RECORDS PROVIDED: Begin

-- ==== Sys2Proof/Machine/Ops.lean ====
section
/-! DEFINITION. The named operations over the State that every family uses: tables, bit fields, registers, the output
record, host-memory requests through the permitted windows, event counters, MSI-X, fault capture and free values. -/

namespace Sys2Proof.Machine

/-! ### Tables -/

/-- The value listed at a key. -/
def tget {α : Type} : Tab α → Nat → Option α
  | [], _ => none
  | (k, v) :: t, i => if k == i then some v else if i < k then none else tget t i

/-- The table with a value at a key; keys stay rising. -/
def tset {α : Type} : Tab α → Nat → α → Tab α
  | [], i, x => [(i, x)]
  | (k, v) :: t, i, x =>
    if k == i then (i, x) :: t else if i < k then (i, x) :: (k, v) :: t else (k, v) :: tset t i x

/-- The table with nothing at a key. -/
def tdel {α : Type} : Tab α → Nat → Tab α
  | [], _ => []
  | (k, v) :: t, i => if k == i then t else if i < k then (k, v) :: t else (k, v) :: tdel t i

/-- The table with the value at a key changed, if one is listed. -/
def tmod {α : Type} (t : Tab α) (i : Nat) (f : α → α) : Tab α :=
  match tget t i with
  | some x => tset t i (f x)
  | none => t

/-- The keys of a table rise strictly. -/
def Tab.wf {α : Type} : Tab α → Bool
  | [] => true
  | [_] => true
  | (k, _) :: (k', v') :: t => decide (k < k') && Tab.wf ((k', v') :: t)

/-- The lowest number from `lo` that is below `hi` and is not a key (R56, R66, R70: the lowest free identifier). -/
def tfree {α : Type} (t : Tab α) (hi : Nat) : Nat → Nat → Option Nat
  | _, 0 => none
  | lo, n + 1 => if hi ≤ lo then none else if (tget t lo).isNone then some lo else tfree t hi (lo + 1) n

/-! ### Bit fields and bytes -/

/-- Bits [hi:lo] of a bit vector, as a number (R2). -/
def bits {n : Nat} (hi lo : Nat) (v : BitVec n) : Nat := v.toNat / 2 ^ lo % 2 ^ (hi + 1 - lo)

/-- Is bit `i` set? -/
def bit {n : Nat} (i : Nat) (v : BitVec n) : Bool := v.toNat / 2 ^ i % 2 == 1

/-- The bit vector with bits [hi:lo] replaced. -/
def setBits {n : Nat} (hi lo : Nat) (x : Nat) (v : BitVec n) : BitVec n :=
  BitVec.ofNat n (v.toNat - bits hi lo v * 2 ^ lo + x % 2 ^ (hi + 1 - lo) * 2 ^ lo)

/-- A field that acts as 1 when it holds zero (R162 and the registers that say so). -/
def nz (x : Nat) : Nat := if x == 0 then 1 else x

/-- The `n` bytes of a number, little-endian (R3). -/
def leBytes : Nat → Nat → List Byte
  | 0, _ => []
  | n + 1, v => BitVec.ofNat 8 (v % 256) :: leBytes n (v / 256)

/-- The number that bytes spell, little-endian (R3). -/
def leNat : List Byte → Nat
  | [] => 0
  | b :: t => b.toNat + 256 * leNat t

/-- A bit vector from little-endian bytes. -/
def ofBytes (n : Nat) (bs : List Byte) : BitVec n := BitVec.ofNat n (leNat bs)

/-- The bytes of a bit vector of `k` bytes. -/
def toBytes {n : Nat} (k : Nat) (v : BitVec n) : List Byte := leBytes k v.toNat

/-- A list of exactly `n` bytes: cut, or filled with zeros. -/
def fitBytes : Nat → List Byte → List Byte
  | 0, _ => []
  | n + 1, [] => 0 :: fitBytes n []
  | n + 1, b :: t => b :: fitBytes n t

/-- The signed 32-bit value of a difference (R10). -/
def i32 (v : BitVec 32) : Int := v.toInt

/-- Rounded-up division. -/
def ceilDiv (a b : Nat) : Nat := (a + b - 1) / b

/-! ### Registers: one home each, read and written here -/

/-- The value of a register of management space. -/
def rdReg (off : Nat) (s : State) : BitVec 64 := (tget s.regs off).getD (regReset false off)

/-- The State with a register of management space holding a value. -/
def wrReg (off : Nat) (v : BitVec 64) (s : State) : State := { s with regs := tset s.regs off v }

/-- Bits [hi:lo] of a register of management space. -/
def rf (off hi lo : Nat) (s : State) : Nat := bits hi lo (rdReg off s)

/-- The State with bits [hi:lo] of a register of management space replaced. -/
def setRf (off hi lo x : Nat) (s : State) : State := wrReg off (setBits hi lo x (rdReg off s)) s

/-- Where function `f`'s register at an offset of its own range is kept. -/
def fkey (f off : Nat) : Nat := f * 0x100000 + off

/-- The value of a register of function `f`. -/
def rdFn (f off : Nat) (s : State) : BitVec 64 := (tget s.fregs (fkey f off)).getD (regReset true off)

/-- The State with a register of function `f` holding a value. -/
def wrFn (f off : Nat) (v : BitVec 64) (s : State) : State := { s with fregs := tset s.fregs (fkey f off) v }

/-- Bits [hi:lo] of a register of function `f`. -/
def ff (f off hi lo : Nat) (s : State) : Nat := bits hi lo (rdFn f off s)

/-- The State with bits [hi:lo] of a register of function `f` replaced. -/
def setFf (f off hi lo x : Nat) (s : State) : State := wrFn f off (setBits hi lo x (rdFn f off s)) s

RECORDS PROVIDED: End

EXERCISE OBJECTIVE
Starting with the line above that holds "def nz (x : Nat)" and stopping with the line that holds "space replaced. -/", reproduce each line exactly, omitting all other lines.

ANSWER AREA
def nz (x : Nat) : Nat := if x == 0 then 1 else x

/-- The `n` bytes of a number, little-endian (R3). -/
def leBytes : Nat → Nat → List Byte
  | 0, _ => []
  | n + 1, v => BitVec.ofNat 8 (v % 256) :: leBytes n (v / 256)

/-- The number that bytes spell, little-endian (R3). -/
def leNat : List Byte → Nat
  | [] => 0
  | b :: t => b.toNat + 256 * leNat t

/-- A bit vector from little-endian bytes. -/
def ofBytes (n : Nat) (bs : List Byte) : BitVec n := BitVec.ofNat n (leNat bs)

/-- The bytes of a bit vector of `k` bytes. -/
def toBytes {n : Nat} (k : Nat) (v : BitVec n) : List Byte := leBytes k v.toNat

/-- A list of exactly `n` bytes: cut, or filled with zeros. -/
def fitBytes : Nat → List Byte → List Byte
  | 0, _ => []
  | n + 1, [] => 0 :: fitBytes n []
  | n + 1, b :: t => b :: fitBytes n t

/-- The signed 32-bit value of a difference (R10). -/
def i32 (v : BitVec 32) : Int := v.toInt

/-- Rounded-up division. -/
def ceilDiv (a b : Nat) : Nat := (a + b - 1) / b

/-! ### Registers: one home each, read and written here -/

/-- The value of a register of management space. -/
def rdReg (off : Nat) (s : State) : BitVec 64 := (tget s.regs off).getD (regReset false off)

/-- The State with a register of management space holding a value. -/
def wrReg (off : Nat) (v : BitVec 64) (s : State) : State := { s with regs := tset s.regs off v }

/-- Bits [hi:lo] of a register of management space. -/
def rf (off hi lo : Nat) (s : State) : Nat := bits hi lo (rdReg off s)

/-- The State with bits [hi:lo] of a register of management space replaced. -/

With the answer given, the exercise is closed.